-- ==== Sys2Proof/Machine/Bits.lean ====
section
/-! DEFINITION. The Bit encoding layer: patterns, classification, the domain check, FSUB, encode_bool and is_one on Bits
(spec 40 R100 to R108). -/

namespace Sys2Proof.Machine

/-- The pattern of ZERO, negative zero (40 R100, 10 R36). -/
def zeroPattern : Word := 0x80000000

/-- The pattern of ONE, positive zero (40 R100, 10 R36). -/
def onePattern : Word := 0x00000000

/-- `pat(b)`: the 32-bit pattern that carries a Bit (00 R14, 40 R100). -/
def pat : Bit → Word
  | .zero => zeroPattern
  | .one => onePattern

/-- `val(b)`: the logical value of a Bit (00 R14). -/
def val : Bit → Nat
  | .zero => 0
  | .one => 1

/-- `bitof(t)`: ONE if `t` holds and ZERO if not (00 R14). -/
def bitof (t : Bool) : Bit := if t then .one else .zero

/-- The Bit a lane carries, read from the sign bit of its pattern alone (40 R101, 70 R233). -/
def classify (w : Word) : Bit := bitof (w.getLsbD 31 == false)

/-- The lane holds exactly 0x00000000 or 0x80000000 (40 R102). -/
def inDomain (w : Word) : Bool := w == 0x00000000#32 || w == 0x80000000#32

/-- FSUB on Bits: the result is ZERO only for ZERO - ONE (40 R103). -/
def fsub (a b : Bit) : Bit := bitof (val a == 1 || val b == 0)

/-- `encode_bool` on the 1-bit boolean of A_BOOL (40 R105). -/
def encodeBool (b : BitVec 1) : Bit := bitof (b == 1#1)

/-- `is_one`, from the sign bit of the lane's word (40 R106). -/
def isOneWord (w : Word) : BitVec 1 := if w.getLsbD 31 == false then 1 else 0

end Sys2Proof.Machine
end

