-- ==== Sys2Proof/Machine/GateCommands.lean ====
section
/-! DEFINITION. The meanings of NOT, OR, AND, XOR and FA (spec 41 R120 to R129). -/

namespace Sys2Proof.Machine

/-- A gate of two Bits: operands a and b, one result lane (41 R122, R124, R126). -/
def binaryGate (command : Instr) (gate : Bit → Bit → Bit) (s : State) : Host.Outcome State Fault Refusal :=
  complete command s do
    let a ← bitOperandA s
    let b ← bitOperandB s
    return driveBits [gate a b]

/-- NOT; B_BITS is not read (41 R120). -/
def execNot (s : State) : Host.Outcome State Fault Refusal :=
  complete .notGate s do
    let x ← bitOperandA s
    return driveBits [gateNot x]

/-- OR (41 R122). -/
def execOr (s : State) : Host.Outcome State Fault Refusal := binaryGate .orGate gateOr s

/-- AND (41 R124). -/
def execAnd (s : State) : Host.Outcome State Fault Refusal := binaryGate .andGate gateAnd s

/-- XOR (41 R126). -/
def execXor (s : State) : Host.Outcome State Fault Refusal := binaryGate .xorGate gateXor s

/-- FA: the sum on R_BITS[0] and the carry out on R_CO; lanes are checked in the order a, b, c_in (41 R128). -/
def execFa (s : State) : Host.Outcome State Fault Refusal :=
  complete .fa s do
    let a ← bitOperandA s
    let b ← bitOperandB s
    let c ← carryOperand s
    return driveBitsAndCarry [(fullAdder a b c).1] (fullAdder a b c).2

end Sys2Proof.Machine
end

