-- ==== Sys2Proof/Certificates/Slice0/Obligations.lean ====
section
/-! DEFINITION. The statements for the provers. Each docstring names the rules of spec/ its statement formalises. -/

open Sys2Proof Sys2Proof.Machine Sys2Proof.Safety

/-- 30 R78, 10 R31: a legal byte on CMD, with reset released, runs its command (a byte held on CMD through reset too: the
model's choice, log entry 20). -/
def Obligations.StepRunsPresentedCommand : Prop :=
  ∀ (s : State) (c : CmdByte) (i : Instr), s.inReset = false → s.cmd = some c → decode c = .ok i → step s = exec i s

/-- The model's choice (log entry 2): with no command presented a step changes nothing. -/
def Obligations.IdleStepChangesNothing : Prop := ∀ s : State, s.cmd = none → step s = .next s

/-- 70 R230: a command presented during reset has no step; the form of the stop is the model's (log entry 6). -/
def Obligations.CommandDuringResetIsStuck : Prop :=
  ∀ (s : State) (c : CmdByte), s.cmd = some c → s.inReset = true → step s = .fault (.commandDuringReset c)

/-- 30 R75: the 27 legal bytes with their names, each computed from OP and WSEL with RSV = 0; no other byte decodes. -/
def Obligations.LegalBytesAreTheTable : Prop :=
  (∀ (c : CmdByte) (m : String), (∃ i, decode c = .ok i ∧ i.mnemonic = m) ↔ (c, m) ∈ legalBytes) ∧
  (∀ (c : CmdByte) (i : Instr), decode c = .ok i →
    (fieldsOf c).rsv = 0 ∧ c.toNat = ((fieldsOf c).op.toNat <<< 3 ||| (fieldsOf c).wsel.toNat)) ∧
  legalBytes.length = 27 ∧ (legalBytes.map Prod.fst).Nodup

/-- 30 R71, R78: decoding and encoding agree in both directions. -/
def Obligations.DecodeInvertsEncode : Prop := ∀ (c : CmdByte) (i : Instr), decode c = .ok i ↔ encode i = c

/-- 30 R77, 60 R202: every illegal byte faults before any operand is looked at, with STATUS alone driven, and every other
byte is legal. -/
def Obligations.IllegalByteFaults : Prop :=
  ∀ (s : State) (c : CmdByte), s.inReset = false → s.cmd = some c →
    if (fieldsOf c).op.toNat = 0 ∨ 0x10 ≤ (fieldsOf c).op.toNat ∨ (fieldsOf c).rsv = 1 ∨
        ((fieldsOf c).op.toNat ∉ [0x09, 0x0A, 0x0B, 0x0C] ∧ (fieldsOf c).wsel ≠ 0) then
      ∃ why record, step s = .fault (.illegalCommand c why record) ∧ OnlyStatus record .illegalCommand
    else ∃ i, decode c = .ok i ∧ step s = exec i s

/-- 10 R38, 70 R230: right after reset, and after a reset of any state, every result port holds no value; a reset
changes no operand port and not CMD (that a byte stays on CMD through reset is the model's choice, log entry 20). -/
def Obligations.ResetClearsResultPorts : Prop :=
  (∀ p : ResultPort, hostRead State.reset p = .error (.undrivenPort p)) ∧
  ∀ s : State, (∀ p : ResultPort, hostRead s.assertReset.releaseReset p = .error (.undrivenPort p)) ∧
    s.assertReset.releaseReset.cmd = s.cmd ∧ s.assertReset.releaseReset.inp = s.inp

★ ★ ★ ★

Among the entries above, some lines may hold the string "else". State how many, and give nothing but the number.

[Written answer] 3